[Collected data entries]

/-- Real time and power: a slot of 2 ns, a turn, the cycle of a cluster, at whose end the waiters of a completed barrier
become ready, its stretching, clock and retention, and the modes (R212, R250, R291, R358 to R364, R380). That time
passes in steps, and the free bits in them, are the choice of the model (logs 23, 46 and 47); that RETENTION_EXIT leaves
whenever it comes is its reading (log 66), as is what a budget's first update is (log 49). -/
def Obligations.PowerSteps : Prop := (∀ s : State, s.tick.now = s.now + 1 ∧ (∀ d, d < 4 → timeOf s d ≤ timeOf s.tick d ∧
      (timeOf s d ≤ s.now + 2 → s.now + 1 ≤ timeOf s.tick d ∧ timeOf s.tick d ≤ s.now + 3)) ∧
    s.tick.agenda = (if (s.now + 1) % 2 = 0 then [.bucketRefill] else []) ++ (if (s.now + 1) % 512 = 0 then [.calendarTurn] else []) ++ s.agenda) ∧
  (∀ (s : State), Answers (exec .bucketRefill s) fun t => t = { s with ctxs := t.ctxs } ∧
    (s.mops = [] → s.posted = [] → s.copies = [] → tsorted 0 s.ctxs = true → ∀ c port, port < 4 → (s.context c).valid = true →
      (s.context c).cap ≠ 0 → tget 0 (s.context c).used port ≤ 16 * (s.context c).cap → (t.context c).balance port =
        min (16 * (s.context c).cap) ((s.context c).balance port + (s.context c).rate))) ∧
  (∀ (s : State), Answers (exec .calendarTurn s) fun t => t.turn = s.turn + 1 ∧ t.staged = none ∧
    (∀ b, s.staged = some b → t.calendar = (List.range 256).map fun i => recField b i 1) ∧
    (s.staged = none → t.calendar = s.calendar ∧ ∀ p, p < 24 → (s.part p).valid = true →
      (t.part p).mode = (if throttles s p = true ∧ overBit s p = true then 3 else (s.part p).nextMode) ∧
      (t.part p).emeter = ((s.part p).emeter + Config.energyOfTurn s.turn p) % 2 ^ 64)) ∧
  (∀ (s : State) (cl : Nat),
    ((s.cluster cl).retention = true → exec (.permitRefill cl) s = .next s) ∧
    ((s.cluster cl).retention = false → Answers (exec (.permitRefill cl) s) fun t =>
      (t.cluster cl).cycle = ((s.cluster cl).cycle + 1) % 2 ^ 64 ∧
      (t.cluster cl).freq = (s.cluster cl).nextFreq.getD (s.cluster cl).freq ∧ (t.cluster cl).nextFreq = none ∧
      (∀ g z m, clusterOf g = cl → tfind t.warps g = some z → tfind t.teams z.team = some m → ∀ q ∈ z.r.groups, ∀ b p,
        q.wait = .barrier b p → (m.bar b).phase = p) ∧ (t.cluster cl).lreqRead = (s.die (cl / 80)).lreq ∧
      (t.cluster cl).rreqRead = (s.die (cl / 80)).rreq ∧
      ((s.cluster cl).stretch = 0 → (t.cluster cl).stretch = if (s.cluster cl).droop then 1 else 0) ∧
      ((s.cluster cl).stretch ≠ 0 → (t.cluster cl).stretch = 0 → 8 ≤ (s.cluster cl).stretch) ∧
      (256 ≤ (s.cluster cl).stretch → (t.cluster cl).stretch = 257 ∧ .fllStepDown cl ∈ t.agenda) ∧
      ∀ k i, k < 4 → i < 4 → (s.sub (4 * cl + k)).permits.length = 4 → (s.sub (4 * cl + k)).spent.length = 4 →
        let x := s.sub (4 * cl + k)
        let y := t.sub (4 * cl + k)
        y.issuer = none ∧ y.busyV = max (x.busyV - 1) x.newV ∧ y.busyS = max (x.busyS - 1) x.newS ∧
        y.busyM = max (x.busyM - 1) x.newM ∧ y.permits.getD i 0 = if (s.cluster cl).stretch = 0
          then min ([256, 192, 128, 128].getD i 0) (x.permits.getD i 0 - x.spent.getD i 0 + (permitRates (clusterMode s cl)).getD i 0)
          else x.permits.getD i 0 - x.spent.getD i 0) ∧
    ((s.cluster cl).retention = false → (s.cluster cl).stretch = 0 →
      exec (.droopStretch cl) s = .next (s.setCluster cl { s.cluster cl with droop := true })) ∧
    ((s.cluster cl).stretch ≠ 257 → exec (.fllStepDown cl) s = .next s) ∧
    ((s.cluster cl).stretch = 257 →
      exec (.fllStepDown cl) s = .next (s.setCluster cl { s.cluster cl with stretch := 0, freq := (s.cluster cl).freq - 1 })) ∧
    (∀ code, code ≤ (if clusterMode s cl < 2 then 64 else if clusterMode s cl = 2 then 48 else 32) →
      exec (.frequencyChange cl code) s = .next (s.setCluster cl { s.cluster cl with nextFreq := some code })) ∧
    (clusterIdle s cl = true → 4096 ≤ (s.cluster cl).idle →
      exec (.retentionEntry cl) s = .next (s.setCluster cl { s.cluster cl with retention := true })) ∧
    ((s.cluster cl).retention = true → ∀ testOk,
      exec (.retentionExit cl true testOk) s = .next (s.setCluster cl { s.cluster cl with
        retention := false, asked := false, idle := 0 })) ∧
    ((s.cluster cl).retention = true → Answers (exec (.retentionExit cl false false) s) fun t =>
      (t.cluster cl).retention = false ∧ (t.cluster cl).offline = true ∧
      ∀ g w, tfind t.warps g = some w → clusterOf g = cl → w.ended = true)) ∧
  ∀ (s : State) (v : DWord), v.toNat / 2 ^ 8 % 2 ^ 5 ≤ 23 → exec (.pmodeWrite v) s = .next (s.setPart (v.toNat / 2 ^ 8 % 2 ^ 5)
    { s.part (v.toNat / 2 ^ 8 % 2 ^ 5) with nextMode := v.toNat % 4 })

/-- Copies (R175, R177, R244, R324, R325): acceptance reads and checks the record, in queue order, and takes the lines
that no other operation owns; a channel starts the oldest accepted entry that no older tile range stops; once it owns
its lines its elements move and its flag is set. That the pages of a copy are translated at acceptance is a reading of
the model (log 85), as is that a copy moves in its partition's slots (log 67). -/
def Obligations.CopySteps : Prop := ∀ (s : State) (id : Nat) (c : CopyOp) (w : Warp), tfind s.copies id = some c →
  tfind s.warps c.warp = some w →
  (∀ v r, c.stage = 0 → (s.copies.all fun e => decide (id ≤ e.1) || e.2.cluster != c.cluster || e.2.stage != 0) = true →
    afterDone s c.after = true → c.writesTile = true ∨ storesHome s id c.warp = true → slotOpen s c.part = true →
    (s.cluster c.cluster).recs.find? (fun e => e.1 == recKey c.ctx c.recAddr.toNat) = none →
    readRecord c.cluster c.who s c.recAddr.toNat 192 = (v, r) →
    let fails := fun (outcome : Nat) (va : DWord) => Answers (exec (.copyQueueAccept id) s) fun t => tfind t.copies id = none ∧
      ∃ z, tfind t.warps c.warp = some z ∧ (z.flag c.flag).state = 2 ∧ (z.flag c.flag).outcome = BitVec.ofNat 8 outcome ∧
        (z.flag c.flag).errAddr = va
    (∀ e, r = .error e → fails (copyReason e.1) (BitVec.ofNat 64 e.2)) ∧
    ∀ bs, r = .ok bs →
      (tensorOk c bs = false → fails 3 c.recAddr) ∧
      let range := rangeFail c (tensorOf bs) (((findHandle s c.team c.handle).map fun h => h.size).getD 0)
      (∀ o, tensorOk c bs = true → range = some o → fails 2 (BitVec.ofNat 64 o)) ∧
      (tensorOk c bs = true → range = none → Answers (exec (.copyQueueAccept id) s) fun t =>
        (t.cluster c.cluster).recs.head? = some (recKey c.ctx c.recAddr.toNat, bs) ∧
        ∃ c', tfind t.copies id = some c' ∧
          c' = { c with record := bs, stage := 1, accepted := v.nextId, pages := c'.pages, noPage := c'.noPage } ∧
          ∀ l ∈ copyLines c', (dirOf t l).owner = (if (dirOf v l).owner = none then some id else (dirOf v l).owner))) ∧
  (c.stage = 1 → (s.copies.find? fun e => e.2.cluster == c.cluster && decide (e.2.stage < 2)) = some (id, c) →
    (s.copies.filter fun e => e.2.cluster == c.cluster && decide (2 ≤ e.2.stage)).length < 4 →
    (s.copies.all fun e => decide (id ≤ e.1) || !tilesClash e.2 c) = true →
    exec (.copyChannelStart c.cluster) s = .next { s with copies := tput s.copies id { c with stage := 2 } }) ∧
  (c.stage = 2 → copyReady s id c = false → s.requests = [] → ∀ answers, exec (.copyComplete id answers) s = .next s) ∧
  (∀ h off, c.stage = 2 → copyReady s id c = true → c.moved = 0 → s.ckpt = none → s.requests = [] →
    findHandle s c.team c.handle = some h → (∀ e ∈ s.posted, e.2.op ≠ id) → ∀ answers,
    let x := tensorOf c.record
    let sets := fun t : State => tfind t.copies id = none ∧ ∃ z, tfind t.warps c.warp = some z ∧ (z.flag c.flag).state = 1
    (c.writesTile = true → copyRows c x = [[(off, none)]] → Answers (exec (.copyComplete id answers) s) fun t => sets t ∧
      ∃ h', findHandle t c.team c.handle = some h' ∧ h'.read off x.esize = natToBytes x.esize x.fill) ∧
    (∀ (a k : Nat), c.writesTile = false → copyRows c x = [[(off, some (a : Int))]] → a < 2 ^ 56 → s.bad = [] → s.ucopy = [] →
      c.place s a = .ok k → isWindow k = false → bucketPays s c.ctx (portOf c.cluster k) 1 = true →
      Answers (exec (.copyComplete id answers) s) fun t =>
        sets t ∧ ∀ j, j < x.esize → t.homeByte (k + j) = tget 0 h.bytes (off + j)))

/-- Traversal (R153, R186 to R188, R302 to R304): a table is loaded; a lane with an empty deck is done; an open parent
is popped when no leave routine is named; a node with an enter routine waits for its call; spills move 16 entries; a
call forms a group at the routine with the entry in the table's registers; the walk ends on its flag; the space of a
freed handle returns once nothing uses it. That the spill of an all-spilled deck and the pop come next is the choice of
the model (log 6), that both keep to the partition's slots its reading (log 67). -/
def Obligations.TraversalSteps : Prop := (∀ (s v : State) (id : Nat) (q : TSet) (w : Warp) (tm : Team) (b : List Byte), tfind s.tsets id = some q →
    tfind s.warps q.warp = some w → tfind s.teams q.team = some tm → afterDone s q.after = true →
    (s.walks.all fun e => e.2.team != q.team || e.2.table != q.table) = true → slotOpen s w.part = true →
    readRecord (clusterOf q.warp) { w.who with level := q.level } s q.addr.toNat 64 = (v, .ok b) →
    (tableValid b = true → Answers (exec (.tsetTableLoaded id) s) fun t => tfind t.tsets id = none ∧
      ∃ m, tfind t.teams q.team = some m ∧ tfind m.tables q.table = some b) ∧
    (tableValid b = false → w.ended = false → Answers (exec (.tsetTableLoaded id) s) fun t => tfind t.tsets id = none ∧
      ∃ z, tfind t.warps q.warp = some z ∧ ∃ r ∈ z.faults, r.cause = 0x0B1 ∧ r.replay = false)) ∧
  ∀ (s : State) (id l : Nat) (x : Walk) (h : Handle) (w : Warp), tfind s.walks id = some x → l < 64 →
    findHandle s x.team x.handle = some h → tfind s.warps x.warp = some w →
    let d := h.deckOf l
    let tab := walkTable s x
    let e := h.entry l (d.top - 1)
    let less := s.modHandle x.team x.handle fun h => h.setDeck l { d with top := d.top - 1 }
    let pops := x.walking.getLsbD l = true ∧ tfind x.pend l = none ∧ x.calling.getLsbD l = false ∧ tfind x.held l = none ∧
      tfind x.seed l = none ∧ deckWaits s x.team x.handle s.nextId l = false ∧ slotOpen s x.part = true
    (pops → d.top = 0 → Answers (exec (.traversalPop id l) s) fun t => ∃ y, tfind t.walks id = some y ∧
      y.walking = x.walking &&& ~~~laneBit l ∧ y.errors = x.errors) ∧
    (pops → d.top ≠ 0 → d.top = d.low → exec (.traversalPop id l) s = .next { s with agenda := .deckSpill id l :: .traversalPop id l :: s.agenda }) ∧
    (pops → d.low < d.top → d.low = 0 ∨ d.low + 1 < d.top → boundsFull w x tab l = true → entryMask e ≠ 0 → tab.leave = 0 →
      exec (.traversalPop id l) s = .next less) ∧
    (∀ v n, pops → d.low < d.top → d.low = 0 ∨ d.low + 1 < d.top → boundsFull w x tab l = true → entryMask e = 0 → tab.enter ≠ 0 →
      readNode less x tab (entryNode e).toNat = (v, some n) → builtInTest (w.r.settle (w.r.due + 1024)) tab n.bytes l = true →
      Answers (exec (.traversalPop id l) s) fun t => ∃ y q, tfind t.walks id = some y ∧ tfind y.held l = some q ∧ q.call = 0 ∧
        q.node = entryNode e ∧ q.level = entryLevel e ∧ q.aux = entryAux e ∧ q.mask = n.present) ∧
    (x.walking.getLsbD l = true → tfind x.pend l ≠ none → d.top = d.low + 64 → x.spillFree s l d = false →
      exec (.deckSpill id l) s = .next s) ∧
    (∀ v r, x.walking.getLsbD l = true → tfind x.pend l ≠ none → d.top = d.low + 64 → x.spillFree s l d = true →
      engineWriteVa x.cluster x.who (x.warp, x.flag) id s (x.spill.toNat + 65536 * l + 16 * d.low) 256
        (sparseOf ((List.range 16).flatMap fun i => natToBytes 16 (h.entry l (d.low + i)).toNat)) = (v, r) →
      (r = none → exec (.deckSpill id l) s = .next (v.modHandle x.team x.handle fun h => h.setDeck l { d with low := d.low + 16 })) ∧
      (r ≠ none → Answers (exec (.deckSpill id l) s) fun t => ∃ y, tfind t.walks id = some y ∧ y.walking.getLsbD l = false ∧
        tfind y.errors l = some 0x0B6)) ∧
    (∀ i c m, nextCall s x = some (i, c, m) → Answers (exec (.routineCall id) s) fun t => ∃ y z, tfind t.walks id = some y ∧
      y.calling = m ∧ tfind t.warps x.warp = some z ∧ (∀ g ∈ w.r.groups, g.lend m ∈ z.r.groups) ∧
      (∃ g ∈ z.r.groups, g.mask = m ∧ g.pc = BitVec.ofNat 64 (callEntry tab c) ∧ g.wait = .ready) ∧
      ([tab.vnp, tab.vnp + 1, tab.vlv, tab.vcm, tab.vax].Nodup → (∀ n ∈ [tab.vnp, tab.vnp + 1, tab.vlv, tab.vcm, tab.vax], n < w.r.allot) →
        ∀ k q, k < 64 → m.getLsbD k = true → tfind x.held k = some q → z.r.readV tab.vnp k = lowWord q.node ∧
          z.r.readV (tab.vnp + 1) k = highWord q.node ∧ z.r.readV tab.vlv k = q.level.zeroExtend 32 ∧
          z.r.readV tab.vcm k = q.mask ∧ z.r.readV tab.vax k = q.aux)) ∧
    (x.walking = 0 → x.calling = 0 → Answers (exec (.walkComplete id) s) fun t => tfind t.walks id = none ∧
      ∃ z, tfind t.warps x.warp = some z ∧ (z.flag x.flag).state = (if x.errors = [] then 1 else 2)) ∧
    ∀ gen o, tfind s.oldHandles gen = some o → handleBusy s gen = false → o.gone ≤ (s.cluster o.cluster).cycle → Answers (exec (.handleSpaceReturn gen) s) fun t =>
      tfind t.oldHandles gen = none ∧ t.warps = s.warps ∧ t.mem = s.mem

(Problem to work on) Print, from the entries above, the line with "takes the lines", the line with "tfind s.warps c.warp = some w →" and all lines between them, exactly and with nothing else.

(Result for this exercise)
/-- Copies (R175, R177, R244, R324, R325): acceptance reads and checks the record, in queue order, and takes the lines
that no other operation owns; a channel starts the oldest accepted entry that no older tile range stops; once it owns
its lines its elements move and its flag is set. That the pages of a copy are translated at acceptance is a reading of
the model (log 85), as is that a copy moves in its partition's slots (log 67). -/
def Obligations.CopySteps : Prop := ∀ (s : State) (id : Nat) (c : CopyOp) (w : Warp), tfind s.copies id = some c →
  tfind s.warps c.warp = some w →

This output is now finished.